Nonetheless, the cumulative results are clear. Running the same graft-friendly case from earlier, the average jumped from 180fps to 305fps with peaks going from 200fps to an astounding 605fps. It is so fast that it sometimes falls within the error margin of the high resolution timer, appears to run in negative time, and shows peaks in the -2,147,483,648fps ballpark.

Even on the same graft-hostile case from earlier, the effect is still seen. The average soars from 85fps to roughly 203fps, with peaks leaping from 105fps to 305fps.

Understanding this is actually pretty simple. When grafted branches significantly overlap with prefetch pipelines, almost the entirety of prefetch will be spent chasing pointers, reference counting, querying the cache, and determining there is no work to do. Binary search is fast, and still more time would be spent on it than computer vision. There may be some advantage left to gain, but it is dwarfed by the overhead and wasted cycles.

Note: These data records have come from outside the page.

-- ==== Sys2Proof/Tests/Slice0.lean ====
section
/-! SUPPORT. Small tests, whose expected values come from the spec (95_test_vectors.md and the examples of the rules), and
for every obligation with hypotheses a witness that meets them. -/

namespace Sys2Proof.Tests

open Sys2Proof.Machine

set_option Elab.async false

/-- The MAC the vectors use (95_test_vectors.md). -/
def mac : Mac := ⟨0x11#8, 0x22#8, 0x33#8, 0x44#8, 0x55#8, 0x66#8⟩

/-- The reset state with the vectors' MAC, a channel index, a name and a power flag. -/
def base (i : Fin 3) (n : Option Bytes) (p : Bool) : State :=
  { State.reset with
    eng := { chanIdx := i, mac := mac, name := n, showPower := p, configured := false, rxq := [] } }

/-- The reset state with the vectors' MAC. -/
def idle : State := base 0 none false

/-- `s` with one frame pending. -/
def withFrame (f : Bytes) (s : State) : State := { s with cmdIn := [f] }

/-- `s` with answers of the radio that stand ready. -/
def withAnswers (bools : List Bool) (bytes : List Byte) (bufs : List Bytes) (s : State) : State :=
  { s with feed := { bools := bools, bytes := bytes, bufs := bufs, macs := [] } }

/-- A field of the state after one step on the frame `f`. -/
def after {α : Type} (g : State → α) (f : Bytes) (s : State) : Option α :=
  match step (withFrame f s) with
  | .next t => some (g t)
  | .fault _ => none
  | .refused _ => none

/-- The response to the frame `f`. -/
def answer (f : Bytes) (s : State) : Option Bytes := (after (fun t => t.responses.getLast?) f s).join

/-- `n` bytes of value 0x41. -/
def letters (n : Nat) : Bytes := List.replicate n 0x41#8

/-! ### WellFormed: an ill-formed term for each check (R12, R91, R93) -/

theorem test_ill_formed_revbuf : (Instr.wellFormed (.revbuf (letters 256))) = false := by decide +kernel

theorem test_ill_formed_chunk : (Instr.wellFormed (.chunk 0x16#8 (letters 256))) = false := by decide +kernel

theorem test_ill_formed_whiten : (Instr.wellFormed (.whiten 0x65#8 (letters 256))) = false := by decide +kernel

theorem test_ill_formed_whitench : (Instr.wellFormed (.whitench (letters 256))) = false := by decide +kernel

theorem test_ill_formed_crc24 : (Instr.wellFormed (.crc24 0#24 0#24 (letters 256))) = false := by decide +kernel

theorem test_ill_formed_setmac : (Instr.wellFormed (.setmac (letters 256))) = false := by decide +kernel

theorem test_ill_formed_setname : (Instr.wellFormed (.setname (letters 256))) = false := by decide +kernel

theorem test_ill_formed_assemble : (Instr.wellFormed (.assemble 0xFF#8 (letters 256))) = false := by decide +kernel

theorem test_ill_formed_adv : (Instr.wellFormed (.adv 0xFF#8 (letters 256))) = false := by decide +kernel

theorem test_ill_formed_decode : (Instr.wellFormed (.decode (letters 256))) = false := by decide +kernel

theorem test_ill_formed_asmseq_buffer : (Instr.wellFormed (.asmseq [letters 256])) = false := by decide +kernel

theorem test_ill_formed_asmseq_count : (Instr.wellFormed (.asmseq (List.replicate 256 []))) = false := by decide +kernel

theorem test_ill_formed_advseq_buffer : (Instr.wellFormed (.advseq [[], letters 256])) = false := by decide +kernel

theorem test_ill_formed_advseq_count : (Instr.wellFormed (.advseq (List.replicate 256 []))) = false := by decide +kernel

/-! ### Decoding: a frame of every command, written out from R91 and R95 and the examples of the command rules -/

theorem test_decode_revb :
    decodeFrame [0x01#8, 0x01#8] = .ok (.revb 0x01#8) := rfl

theorem test_decode_revbuf :
    decodeFrame [0x02#8, 0x04#8, 0x01#8, 0x02#8, 0x03#8, 0x80#8] = .ok (.revbuf [0x01#8, 0x02#8, 0x03#8,
      0x80#8]) := rfl

theorem test_decode_chunk :
    decodeFrame [0x03#8, 0x16#8, 0x03#8, 0x0F#8, 0x18#8, 0x55#8] = .ok (.chunk 0x16#8 [0x0F#8, 0x18#8, 0x55#8]) := rfl

theorem test_decode_whiten :
    decodeFrame [0x08#8, 0x65#8, 0x04#8, 0x00#8, 0x00#8, 0x00#8, 0x00#8] = .ok (.whiten 0x65#8 [0x00#8, 0x00#8,
      0x00#8, 0x00#8]) := rfl

theorem test_decode_whitench :
    decodeFrame [0x09#8, 0x02#8, 0x12#8, 0x34#8] = .ok (.whitench [0x12#8, 0x34#8]) := rfl

theorem test_decode_crc24 :
    decodeFrame [0x0C#8, 0x5B#8, 0x06#8, 0x00#8, 0x56#8, 0x55#8, 0x54#8, 0x03#8, 0x01#8, 0x02#8,
      0x03#8] = .ok (.crc24 0x00065B#24 0x545556#24 [0x01#8, 0x02#8, 0x03#8]) := rfl

theorem test_decode_setmac :
    decodeFrame [0x10#8, 0x06#8, 0x11#8, 0x22#8, 0x33#8, 0x44#8, 0x55#8, 0x66#8] = .ok (.setmac [0x11#8, 0x22#8,
      0x33#8, 0x44#8, 0x55#8, 0x66#8]) := rfl

theorem test_decode_setname :
    decodeFrame [0x11#8, 0x05#8, 0x6E#8, 0x52#8, 0x46#8, 0x32#8, 0x34#8] = .ok (.setname [0x6E#8, 0x52#8, 0x46#8,
      0x32#8, 0x34#8]) := rfl

theorem test_decode_clrname :
    decodeFrame [0x12#8] = .ok (.clrname) := rfl

theorem test_decode_setpwr :
    decodeFrame [0x13#8, 0x01#8] = .ok (.setpwr 0x01#8) := rfl

theorem test_decode_getcfg :
    decodeFrame [0x14#8] = .ok (.getcfg) := rfl

theorem test_decode_begin :
    decodeFrame [0x20#8] = .ok (.beginRadio) := rfl

theorem test_decode_hop :
    decodeFrame [0x21#8] = .ok (.hop) := rfl

theorem test_decode_lenavail :
    decodeFrame [0x22#8, 0x05#8] = .ok (.lenavail 0x05#8) := rfl

theorem test_decode_assemble :
    decodeFrame [0x23#8, 0x16#8, 0x03#8, 0x0F#8, 0x18#8, 0x55#8] = .ok (.assemble 0x16#8 [0x0F#8, 0x18#8,
      0x55#8]) := rfl

theorem test_decode_asmseq :
    decodeFrame [0x24#8, 0x02#8, 0x05#8, 0x04#8, 0x16#8, 0x0F#8, 0x18#8, 0x55#8, 0x00#8] = .ok (.asmseq [[0x04#8,
      0x16#8, 0x0F#8, 0x18#8, 0x55#8], []]) := rfl

theorem test_decode_adv :
    decodeFrame [0x25#8, 0x16#8, 0x03#8, 0x0F#8, 0x18#8, 0x55#8] = .ok (.adv 0x16#8 [0x0F#8, 0x18#8, 0x55#8]) := rfl

theorem test_decode_advseq :
    decodeFrame [0x26#8, 0x01#8, 0x05#8, 0x04#8, 0x16#8, 0x0F#8, 0x18#8, 0x55#8] = .ok (.advseq [[0x04#8, 0x16#8,
      0x0F#8, 0x18#8, 0x55#8]]) := rfl

theorem test_decode_poll :
    decodeFrame [0x30#8] = .ok (.poll) := rfl

theorem test_decode_read :
    decodeFrame [0x31#8] = .ok (.read) := rfl

theorem test_decode_decode :
    decodeFrame [0x32#8, 0x01#8, 0xAB#8] = .ok (.decode [0xAB#8]) := rfl

/-- 95_test_vectors.md, section 2.10: an empty frame, an illegal opcode before any length, a missing operand. -/
theorem test_decode_refuses : decodeFrame [] = .error .emptyFrame
    ∧ decodeFrame [0x04#8, 0x01#8, 0x02#8, 0x03#8] = .error (.illegalOpcode 0x04#8)
    ∧ decodeFrame [0x01#8] = .error (.lengthMismatch 0x01#8) := ⟨rfl, rfl, rfl⟩

/-- 95_test_vectors.md, section 2.6: a missing second buffer, a trailing byte. -/
theorem test_decode_refuses_sequences :
    decodeFrame [0x24#8, 0x02#8, 0x02#8, 0x01#8, 0xFF#8] = .error (.lengthMismatch 0x24#8)
      ∧ decodeFrame [0x24#8, 0x01#8, 0x02#8, 0x01#8, 0xFF#8, 0x00#8] = .error (.lengthMismatch 0x24#8) := ⟨rfl, rfl⟩

/-- A table word: the opcode in bits 7..0, and the operand bytes it leaves out zero. -/
theorem test_table_word : decodeTableWord 8 0x21 = some .hop ∧ decodeTableWord 8 0x01 = some (.revb 0x00#8)
    ∧ decodeTableWord 16 0x0322 = some (.lenavail 0x03#8) ∧ decodeTableWord 8 0x0C = some (.crc24 0#24 0#24 [])
    ∧ decodeTableWord 24 0x020116 = none ∧ decodeTableWord 8 0x26 = some (.advseq []) := by decide +kernel

/-- The step after reset runs the command of a table word. -/
theorem test_fetch_word : step (State.reset.withFetchWord 8 0x21) = exec .hop State.reset := rfl

/-! ### Commands: 95_test_vectors.md, by section -/

/-- Section 2.1. -/
theorem test_revb :
    answer [0x01#8, 0x12#8] idle = some [0x00#8, 0x48#8] := by decide +kernel

/-- Section 2.1. -/
theorem test_revbuf :
    answer [0x02#8, 0x04#8, 0x01#8, 0x02#8, 0x03#8, 0x80#8] idle = some [0x00#8, 0x80#8, 0x40#8, 0xC0#8,
      0x01#8] := by decide +kernel

/-- Section 2.2. -/
theorem test_chunk :
    answer [0x03#8, 0x16#8, 0x03#8, 0x0F#8, 0x18#8, 0x55#8] idle = some [0x00#8, 0x04#8, 0x16#8, 0x0F#8, 0x18#8,
      0x55#8] := by decide +kernel

/-- Section 2.2: E_CHUNK. -/
theorem test_chunk_255 :
    answer (0x03#8 :: 0x16#8 :: 0xFF#8 :: letters 255) idle = some [0x10#8] := by decide +kernel

/-- Section 2.3: the keystream of 0xFF. -/
theorem test_whiten :
    answer [0x08#8, 0xFF#8, 0x04#8, 0x00#8, 0x00#8, 0x00#8, 0x00#8] idle = some [0x00#8, 0x47#8, 0xE9#8, 0xAB#8,
      0xD0#8] := by decide +kernel

/-- Section 2.3. -/
theorem test_whiten_back :
    answer [0x08#8, 0x65#8, 0x04#8, 0x8D#8, 0xD2#8, 0x57#8, 0xA1#8] idle = some [0x00#8, 0x00#8, 0x00#8, 0x00#8,
      0x00#8] := by decide +kernel

/-- Section 2.3. -/
theorem test_whitench :
    answer [0x09#8, 0x04#8, 0x00#8, 0x00#8, 0x00#8, 0x00#8] (base 2 none false) = some [0x00#8, 0x1F#8, 0x37#8,
      0x4A#8, 0x5F#8] := by decide +kernel

/-- Section 2.4. -/
theorem test_crc24 :
    answer [0x0C#8, 0x5B#8, 0x06#8, 0x00#8, 0x55#8, 0x55#8, 0x55#8, 0x03#8, 0x01#8, 0x02#8,
      0x03#8] idle = some [0x00#8, 0x0D#8, 0xDB#8, 0x38#8] := by decide +kernel

/-- Section 2.4. -/
theorem test_crc24_init :
    crc24 [0x00#8] 0x00065B#24 0xFFFFFF#24 = [0xBF#8, 0xD3#8, 0x93#8] := by decide +kernel

/-- Section 2.5. -/
theorem test_setmac :
    (after (fun t => t.eng.mac) [0x10#8, 0x06#8, 0x11#8, 0x22#8, 0x33#8, 0x44#8, 0x55#8,
      0x66#8] State.reset) = some mac := by decide +kernel

/-- Section 2.5. -/
theorem test_setmac_reserved :
    answer [0x10#8, 0x07#8, 0x00#8, 0x00#8, 0x00#8, 0x00#8, 0x00#8, 0x00#8,
      0x00#8] idle = some [0x03#8] := by decide +kernel

/-- Section 2.5: 18 bytes. -/
theorem test_setname :
    (after (fun t => t.eng.name) (0x11#8 :: 0x12#8 :: letters 18) idle) = some (some (letters 18)) := by decide +kernel

/-- Section 2.5: 16 bytes with power shown. -/
theorem test_setname_power :
    answer (0x11#8 :: 0x10#8 :: letters 16) (base 0 none true) = some [0x12#8] := by decide +kernel

/-- Section 2.5. -/
theorem test_clrname :
    (after (fun t => t.eng.name) [0x12#8] (base 0 (some []) false)) = some none := by decide +kernel

/-- Section 2.5: a 16-byte name. -/
theorem test_setpwr :
    (after (fun t => t.eng.showPower) [0x13#8,
      0x01#8] (base 0 (some (letters 16)) false)) = some true := by decide +kernel

/-- Section 2.5: a 17-byte name. -/
theorem test_setpwr_noroom :
    answer [0x13#8, 0x01#8] (base 0 (some (letters 17)) false) = some [0x13#8] := by decide +kernel

/-- R201; the row with the name "hi" of section 2.5, at index 2 with power shown and not configured. -/
theorem test_getcfg :
    answer [0x14#8] (base 2 (some [0x68#8, 0x69#8]) true) = some [0x00#8, 0x02#8, 0x01#8, 0x00#8, 0x01#8, 0x02#8,
      0x68#8, 0x69#8, 0x11#8, 0x22#8, 0x33#8, 0x44#8, 0x55#8, 0x66#8] := by decide +kernel

/-- Section 2.7. -/
theorem test_begin_order :
    (after (fun t => (t.eng.chanIdx, t.eng.configured,
      t.radioLog.drop 8)) [0x20#8] (withAnswers [true] [] [] (base 1 none false))) = some (0, true, [.setChannel 2,
        .setPower true, .setListen true]) := by decide +kernel

/-- Section 2.7. -/
theorem test_begin_fails :
    (after (fun t => (t.responses, t.eng.chanIdx,
      t.radioLog)) [0x20#8] (withAnswers [false] [] [] (base 1 none false))) = some ([[0x20#8]], 1,
        [.beginRadio false]) := by decide +kernel

/-- Section 2.7. -/
theorem test_hop :
    (after (fun t => (t.eng.chanIdx, t.radioLog)) [0x21#8] (base 2 none false)) = some (0,
      [.setChannel 2]) := by decide +kernel

/-- Section 2.6: -3. -/
theorem test_lenavail :
    answer [0x22#8, 0x00#8] (base 0 (some (letters 16)) true) = some [0x00#8, 0xFD#8, 0xFF#8] := by decide +kernel

/-- R228: 18 - 7 - 3 = 8 (section 2.6 prints 5 for this row, log 14). -/
theorem test_lenavail_name :
    answer [0x22#8, 0x03#8] (base 0 (some (letters 5)) false) = some [0x00#8, 0x08#8, 0x00#8] := by decide +kernel

/-- Section 2.6. -/
theorem test_assemble :
    answer [0x23#8, 0x16#8, 0x03#8, 0x0F#8, 0x18#8, 0x55#8] idle = some [0x00#8, 0x42#8, 0x11#8, 0x11#8, 0x22#8,
      0x33#8, 0x44#8, 0x55#8, 0x66#8, 0x02#8, 0x01#8, 0x05#8, 0x04#8, 0x16#8, 0x0F#8, 0x18#8, 0x55#8, 0xCD#8, 0x45#8,
        0xB4#8] := by decide +kernel

/-- Section 2.6: 84 bytes over. -/
theorem test_assemble_over :
    answer (0x23#8 :: 0xFF#8 :: 0x64#8 :: letters 100) idle = some [0x11#8, 0x54#8, 0x00#8] := by decide +kernel

/-- Section 2.6: no payload. -/
theorem test_asmseq :
    answer [0x24#8, 0x00#8] idle = some [0x00#8, 0x42#8, 0x0C#8, 0x11#8, 0x22#8, 0x33#8, 0x44#8, 0x55#8, 0x66#8,
      0x02#8, 0x01#8, 0x05#8, 0x20#8, 0xD2#8, 0xF4#8] := by decide +kernel

/-- Section 2.7: index 1. -/
theorem test_adv :
    (after (fun t => (t.responses, t.radioLog)) [0x25#8, 0x16#8, 0x03#8, 0x0F#8, 0x18#8,
      0x55#8] (withAnswers [true] [] [] (base 1 none false))) = some ([[0x00#8]], [.setListen false, .write [0x29#8,
        0x2B#8, 0xAA#8, 0x40#8, 0x56#8, 0x59#8, 0x2D#8, 0x97#8, 0x98#8, 0x25#8, 0x55#8, 0x62#8, 0xB6#8, 0x82#8,
          0xAB#8, 0xAC#8, 0x64#8, 0xE4#8, 0x69#8] true]) := by decide +kernel

/-- Section 2.7. -/
theorem test_adv_write_fails :
    (after (fun t => (t.responses, t.radioLog)) [0x25#8, 0x16#8, 0x03#8, 0x0F#8, 0x18#8,
      0x55#8] (withAnswers [false] [] [] idle)) = some ([[0x21#8]], [.setListen false, .write [0xF3#8, 0xC3#8,
        0x62#8, 0xC1#8, 0x70#8, 0xC7#8, 0xCC#8, 0x6B#8, 0xEE#8, 0x0C#8, 0x28#8, 0x32#8, 0x01#8, 0x1E#8, 0x07#8,
          0x6D#8, 0xD1#8, 0x35#8, 0xF8#8] false]) := by decide +kernel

When grafting doesn't find many unchanged regions, it spends a lot less time running due to the pixel comparisons short circuiting on the first mismatch, often after looking at only a minority of the pixels. In this case, there is a lot of work left for prefetch to do, and it will pay for the time-cost of grafting multiple times over.

Future Work

This post is getting way too long. See Appendix: Higher Framerate Perception if you care about upcoming work, experiments, and theories relating to performance.

Conclusion

It should be clear by now that the bolded numbers in the introduction are cherry-picked bullshit, as is to be expected. Regardless, there are still large and clear performance gains. They are situational, inconsistent, usually ephemeral, and hard to quantify, but when combined provide a nominal speedup of roughly ~5x over vanilla usage of Atheon.

The increase in speed is owed primarily to the techniques detailed in this post, but some small amount is due to good design decisions and optimizations cascading into various sub-systems. This was demonstrated quite nicely by examining the side effects of grafting on consensus and prefetching.